Home / Romansa / Terjebak Gairah Panas Majikanku / Bab 5: Akhirnya Menyerah

Share

Bab 5: Akhirnya Menyerah

last update Last Updated: 2025-06-29 13:40:40

Setelah pertimbangan yang begitu berat, hati Evi dilanda badai yang tak kunjung reda. Bayangan wajah ibunya yang lemah di ranjang rumah sakit terus membayangi. 

Ia akhirnya menghampiri Liam dan menatap wajah lelaki itu dengan tatapan datarnya. 
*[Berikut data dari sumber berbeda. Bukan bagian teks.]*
-- ==== Sys2Proof/Machine/Objects.lean ====
section
/-! DEFINITION. The object dictionary as the tables of the chapters list it: type, access, class, mapping and range of each
entry (spec/12 R315 to R336, spec/07 R163, R168, R186, spec/08 R198, spec/09 R252, spec/10 R270, spec/11 R295, spec/13 R358),
subindex 0 (spec/00 R376), and the value each entry holds. -/

namespace Sys2Proof.Machine

/-- Class of a writable entry (spec/12 R329); `own`: by the value written. -/
inductive OdClass where
  | configuration | setUp | runtime | always | own
  deriving DecidableEq, Repr

/-- One row: indices, subindices, type, access, class, mapping (0 none, 1 TxPDO, 2 RxPDO), range. -/
structure OdRow where
  lo : Nat
  hi : Nat
  subLo : Nat
  subHi : Nat
  typ : OdType
  acc : OdAccess
  cls : OdClass := .always
  mapping : Nat := 0
  range : Option (Int × Int) := none
  deriving DecidableEq, Repr

def u8 : OdType := .unsigned 1
def u16 : OdType := .unsigned 2
def u32 : OdType := .unsigned 4
def u64 : OdType := .unsigned 8

/-- Objects of this chapter's communication area (R333, R334). -/
def odComm : List OdRow := [
  ⟨0x1000, 0x1000, 0, 0, u32, .const, .always, 0, none⟩,
  ⟨0x1001, 0x1001, 0, 0, u8, .ro, .always, 0, none⟩,
  ⟨0x1008, 0x1008, 0, 0, .visible 11, .const, .always, 0, none⟩,
  ⟨0x1009, 0x1009, 0, 0, .visible 2, .const, .always, 0, none⟩,
  ⟨0x100A, 0x100A, 0, 0, .visible 65536, .ro, .always, 0, none⟩,
  ⟨0x1018, 0x1018, 1, 3, u32, .const, .always, 0, none⟩,
  ⟨0x1018, 0x1018, 4, 4, u32, .ro, .always, 0, none⟩,
  ⟨0x1600, 0x1607, 0, 0, u8, .rw, .configuration, 0, some (0, 64)⟩,
  ⟨0x1600, 0x1607, 1, 64, u32, .rw, .configuration, 0, none⟩,
  ⟨0x1A00, 0x1A1F, 0, 0, u8, .rw, .configuration, 0, some (0, 64)⟩,
  ⟨0x1A00, 0x1A1F, 1, 64, u32, .rw, .configuration, 0, none⟩,
  ⟨0x1C00, 0x1C00, 1, 4, u8, .const, .always, 0, none⟩,
  ⟨0x1C12, 0x1C12, 0, 0, u8, .rw, .configuration, 0, some (0, 8)⟩,
  ⟨0x1C12, 0x1C12, 1, 8, u16, .rw, .configuration, 0, none⟩,
  ⟨0x1C13, 0x1C13, 0, 0, u8, .rw, .configuration, 0, some (0, 32)⟩,
  ⟨0x1C13, 0x1C13, 1, 32, u16, .rw, .configuration, 0, none⟩,
  ⟨0x1C32, 0x1C33, 1, 1, u16, .rw, .configuration, 0, none⟩,
  ⟨0x1C32, 0x1C33, 2, 2, u32, .ro, .always, 0, none⟩,
  ⟨0x1C32, 0x1C33, 3, 3, u32, .rw, .configuration, 0, none⟩,
  ⟨0x1C32, 0x1C33, 4, 4, u16, .const, .always, 0, none⟩,
  ⟨0x1C32, 0x1C33, 5, 6, u32, .const, .always, 0, none⟩,
  ⟨0x1C32, 0x1C33, 0x0C, 0x0C, u16, .ro, .always, 0, none⟩,
  ⟨0x1C32, 0x1C33, 0x20, 0x20, .boolean, .ro, .always, 0, none⟩]

/-- Words, device state, field port, cause tree (R331, R335, spec/11 R295). -/
def odDevice : List OdRow := [
  ⟨0x2000, 0x2000, 0, 0, u16, .rw, .always, 2, none⟩,
  ⟨0x2001, 0x2001, 0, 0, u16, .ro, .always, 1, none⟩,
  ⟨0x2010, 0x2010, 1, 3, u8, .ro, .always, 0, none⟩,
  ⟨0x2010, 0x2010, 4, 4, u16, .ro, .always, 0, none⟩,
  ⟨0x2010, 0x2010, 5, 5, u64, .ro, .always, 0, none⟩,
  ⟨0x2020, 0x2020, 1, 1, u8, .rw, .configuration, 0, some (0, 1)⟩,
  ⟨0x2020, 0x2020, 2, 2, u32, .rw, .always, 0, none⟩,
  ⟨0x2020, 0x2020, 3, 3, u32, .ro, .always, 0, none⟩,
  ⟨0x2020, 0x2020, 4, 4, u8, .ro, .always, 0, none⟩,
  ⟨0x2020, 0x2020, 5, 5, .boolean, .wo, .always, 0, none⟩,
  ⟨0x2020, 0x2020, 6, 6, .boolean, .ro, .always, 0, none⟩,
  ⟨0x2020, 0x2020, 7, 0x0B, u64, .ro, .always, 1, none⟩,
  ⟨0x2020, 0x2020, 0x0C, 0x0C, u8, .ro, .always, 0, none⟩,
  ⟨0x2100, 0x2100, 1, 1, u64, .ro, .always, 0, none⟩,
  ⟨0x2100, 0x2100, 2, 2, u64, .rw, .always, 0, none⟩,
  ⟨0x2101, 0x2111, 1, 2, u64, .rw, .always, 0, none⟩,
  ⟨0x2101, 0x2111, 3, 3, u64, .ro, .always, 0, none⟩,
  ⟨0x2120, 0x2121, 1, 32, u64, .rw, .always, 0, none⟩,
  ⟨0x2122, 0x2122, 1, 4, u64, .rw, .always, 0, none⟩,
  ⟨0x2123, 0x2123, 1, 8, u64, .ro, .always, 0, none⟩]

/-- Power and thermal (spec/09 R252; ranges of R237, R238, R243). -/
def odPower : List OdRow := [
  ⟨0x2200, 0x2200, 1, 1, u32, .rw, .setUp, 0, some (20000, 95000)⟩,
  ⟨0x2200, 0x2200, 2, 2, u8, .rw, .setUp, 0, some (0, 5)⟩,
  ⟨0x2200, 0x2200, 3, 4, u32, .rw, .setUp, 0, none⟩,
  ⟨0x2200, 0x2200, 5, 5, u8, .rw, .setUp, 0, some (1, 64)⟩,
  ⟨0x2201, 0x2201, 1, 1, .signed 1, .rw, .setUp, 0, some (60, 105)⟩,
  ⟨0x2201, 0x2201, 2, 2, .signed 1, .rw, .setUp, 0, some (-40, 25)⟩,
  ⟨0x2202, 0x2202, 1, 2, u16, .ro, .always, 0, none⟩,
  ⟨0x2202, 0x2202, 3, 3, u32, .ro, .always, 0, none⟩,
  ⟨0x2202, 0x2202, 4, 4, u8, .ro, .always, 0, none⟩,
  ⟨0x2202, 0x2202, 5, 5, .boolean, .ro, .always, 0, none⟩,
  ⟨0x2204, 0x2204, 1, 2, u32, .ro, .always, 0, none⟩,
  ⟨0x2204, 0x2204, 3, 3, .boolean, .ro, .always, 0, none⟩,
  ⟨0x2210, 0x2213, 1, 2, u16, .ro, .always, 0, none⟩,
  ⟨0x2210, 0x2213, 3, 4, u32, .ro, .always, 0, none⟩,
  ⟨0x2210, 0x2213, 5, 5, u16, .ro, .always, 0, none⟩,
  ⟨0x2210, 0x2213, 6, 6, .signed 2, .ro, .always, 0, none⟩,
  ⟨0x2210, 0x2213, 7, 8, u8, .ro, .always, 0, none⟩,
  ⟨0x2220, 0x2220, 1, 0x1A, .signed 2, .ro, .always, 0, none⟩,
  ⟨0x2230, 0x2230, 1, 1, u8, .wo, .own, 0, none⟩,
  ⟨0x2230, 0x2230, 2, 2, u8, .ro, .always, 0, none⟩,
  ⟨0x2240, 0x2240, 1, 6, u32, .ro, .always, 0, none⟩]

/-- Streams, cameras, recording (spec/07 R163, R168, R186). -/
def odStreams : List OdRow := [
  ⟨0x2300, 0x231F, 1, 1, u8, .wo, .runtime, 0, none⟩,
  ⟨0x2300, 0x231F, 2, 2, u8, .ro, .always, 0, none⟩,
  ⟨0x2300, 0x231F, 3, 3, u16, .ro, .always, 0, none⟩,
  ⟨0x2300, 0x231F, 4, 4, u8, .rw, .setUp, 0, some (0, 3)⟩,
  ⟨0x2300, 0x231F, 5, 5, .domain 192, .rw, .setUp, 0, none⟩,
  ⟨0x2300, 0x231F, 6, 6, .boolean, .ro, .always, 0, none⟩,
  ⟨0x2300, 0x231F, 7, 0x0A, u32, .ro, .always, 0, none⟩,
  ⟨0x2300, 0x231F, 0x0B, 0x0B, u8, .ro, .always, 0, none⟩,
  ⟨0x2300, 0x231F, 0x0C, 0x0C, .domain 192, .rw, .setUp, 0, none⟩,
  ⟨0x2300, 0x231F, 0x0D, 0x0D, .domain 800, .ro, .always, 0, none⟩,
  ⟨0x2400, 0x240F, 1, 1, u8, .rw, .setUp, 0, some (2, 4)⟩,
  ⟨0x2400, 0x240F, 2, 2, u16, .rw, .setUp, 0, some (80, 4500)⟩,
  ⟨0x2410, 0x2417, 1, 1, u8, .rw, .configuration, 0, some (0, 2)⟩,
  ⟨0x2410, 0x2417, 2, 2, u16, .rw, .configuration, 0, none⟩,
  ⟨0x2410, 0x2417, 3, 3, .domain 260, .rw, .setUp, 0, none⟩,
  ⟨0x2420, 0x242F, 1, 1, .boolean, .rw, .setUp, 0, none⟩,
  ⟨0x2420, 0x242F, 2, 2, u64, .rw, .setUp, 0, none⟩,
  ⟨0x2420, 0x242F, 3, 3, u32, .rw, .setUp, 0, none⟩,
  ⟨0x2420, 0x242F, 4, 4, u32, .rw, .setUp, 0, some (10, 0xFFFFFFFF)⟩,
  ⟨0x2420, 0x242F, 5, 5, u8, .rw, .setUp, 0, some (0, 1)⟩,
  ⟨0x2440, 0x245F, 1, 1, .domain 192, .ro, .always, 0, none⟩,
  ⟨0x2440, 0x245F, 2, 2, u8, .ro, .always, 0, none⟩,
  ⟨0x2440, 0x245F, 3, 3, u8, .rw, .setUp, 0, none⟩,
  ⟨0x2440, 0x245F, 4, 4, u8, .rw, .setUp, 0, some (1, 2)⟩,
  ⟨0x2440, 0x245F, 5, 5, u8, .ro, .always, 0, none⟩,
  ⟨0x2460, 0x2463, 1, 1, u16, .rw, .setUp, 0, none⟩,
  ⟨0x2460, 0x2463, 2, 2, u64, .rw, .setUp, 0, none⟩,
  ⟨0x2460, 0x2463, 3, 3, u32, .rw, .setUp, 0, some (0x40000, 0x10000000)⟩,
  ⟨0x2460, 0x2463, 4, 4, u8, .rw, .setUp, 0, some (1, 255)⟩,
  ⟨0x2460, 0x2463, 5, 5, u8, .rw, .setUp, 0, some (0, 1)⟩,
  ⟨0x2460, 0x2463, 6, 6, u8, .rw, .setUp, 0, some (0, 51)⟩,
  ⟨0x2460, 0x2463, 7, 7, u32, .rw, .setUp, 0, some (100, 100000)⟩,
  ⟨0x2460, 0x2463, 8, 8, u32, .ro, .always, 0, none⟩,
  ⟨0x2460, 0x2463, 9, 9, u32, .rw, .setUp, 0, none⟩,
  ⟨0x2460, 0x2463, 0x0A, 0x0B, u32, .ro, .always, 0, none⟩]

/-- Interfaces and resilience (R336, spec/10 R270). -/
def odResil : List OdRow := [
  ⟨0x2500, 0x2500, 1, 1, u8, .const, .always, 0, none⟩,
  ⟨0x2500, 0x2500, 2, 2, u16, .ro, .always, 0, none⟩,
  ⟨0x2500, 0x2500, 3, 3, u8, .ro, .always, 0, none⟩,
  ⟨0x2501, 0x2501, 1, 2, u8, .const, .always, 0, none⟩,
  ⟨0x2510, 0x2510, 0, 0, u64, .ro, .always, 0, none⟩,
  ⟨0x2600, 0x2600, 1, 3, u8, .ro, .always, 0, none⟩,
  ⟨0x2600, 0x2600, 4, 5, u64, .ro, .always, 0, none⟩,
  ⟨0x2601, 0x2601, 1, 9, u32, .ro, .always, 0, none⟩,
  ⟨0x2602, 0x2602, 1, 1, u32, .ro, .always, 0, none⟩,
  ⟨0x2602, 0x2602, 2, 2, u64, .ro, .always, 0, none⟩,
  ⟨0x2602, 0x2602, 3, 3, u32, .ro, .always, 0, none⟩,
  ⟨0x2602, 0x2602, 4, 4, u64, .ro, .always, 0, none⟩,
  ⟨0x2603, 0x2603, 1, 1, u16, .rw, .setUp, 0, some (10, 600)⟩,
  ⟨0x2603, 0x2603, 2, 2, .boolean, .rw, .setUp, 0, none⟩,
  ⟨0x2603, 0x2603, 3, 3, u16, .rw, .setUp, 0, some (20, 10000)⟩,
  ⟨0x2604, 0x2604, 1, 1, u16, .rw, .setUp, 0, some (2, 1023)⟩,
  ⟨0x2605, 0x2605, 1, 1, u8, .wo, .runtime, 0, some (0, 15)⟩,
  ⟨0x2605, 0x2605, 2, 2, u8, .wo, .runtime, 0, some (0, 3)⟩,
  ⟨0x2605, 0x2605, 3, 3, .boolean, .wo, .always, 0, none⟩,
  ⟨0x2610, 0x264F, 1, 1, u8, .ro, .always, 0, none⟩,
  ⟨0x2610, 0x264F, 2, 3, u16, .ro, .always, 0, none⟩,
  ⟨0x2610, 0x264F, 4, 5, u64, .ro, .always, 0, none⟩,
  ⟨0x2610, 0x264F, 6, 6, u8, .ro, .always, 0, none⟩,
  ⟨0x2610, 0x264F, 7, 7, u64, .ro, .always, 0, none⟩,
  ⟨0x2610, 0x264F, 8, 8, u32, .ro, .always, 0, none⟩,
  ⟨0x2650, 0x265F, 1, 1, u16, .ro, .always, 0, none⟩,
  ⟨0x2650, 0x265F, 2, 2, u8, .ro, .always, 0, none⟩,
  ⟨0x2660, 0x2663, 1, 1, u16, .ro, .always, 0, none⟩,
  ⟨0x2660, 0x2663, 2, 2, u8, .ro, .always, 0, none⟩]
“Sa-saya … saya bersedia, Pak. Asalkan Bapak tepati janji Bapak akan membayar saya secara tunai.” 

Seketika, senyum terukir di wajah lelaki itu. Senyum tipis, seperti kemenangan yang sudah ia prediksi sejak awal. Tapi tetap, Liam menjaga gayanya yang dingin dan tenang. Tak ada sorak, tak ada pelukan. Hanya satu anggukan kecil dan satu kalimat pelan yang membuat jantung Evi bergetar.

“Keputusan yang bijak. Aku akan mengirim uangnya segera.” 

Sebelum melangkah pergi ke kantor, Liam mendekat. Tangan kirinya mengangkat dagu Evi dengan lembut namun mengandung otoritas. Tatapan mereka bertemu. 

Mata kelam itu seolah mampu menelanjangi isi kepala Evi. Tanpa sepatah kata pun, Liam menunduk dan mengecup bibirnya. Hangat dan singkat, tapi meninggalkan sengatan aneh di seluruh tubuhnya.

Ketika pintu tertutup dan suara langkah Liam menjauh, Evi berdiri kaku di tempat. Ia menyentuh bibirnya yang baru saja disentuh lelaki itu. Degup jantungnya tidak bisa ia kendalikan.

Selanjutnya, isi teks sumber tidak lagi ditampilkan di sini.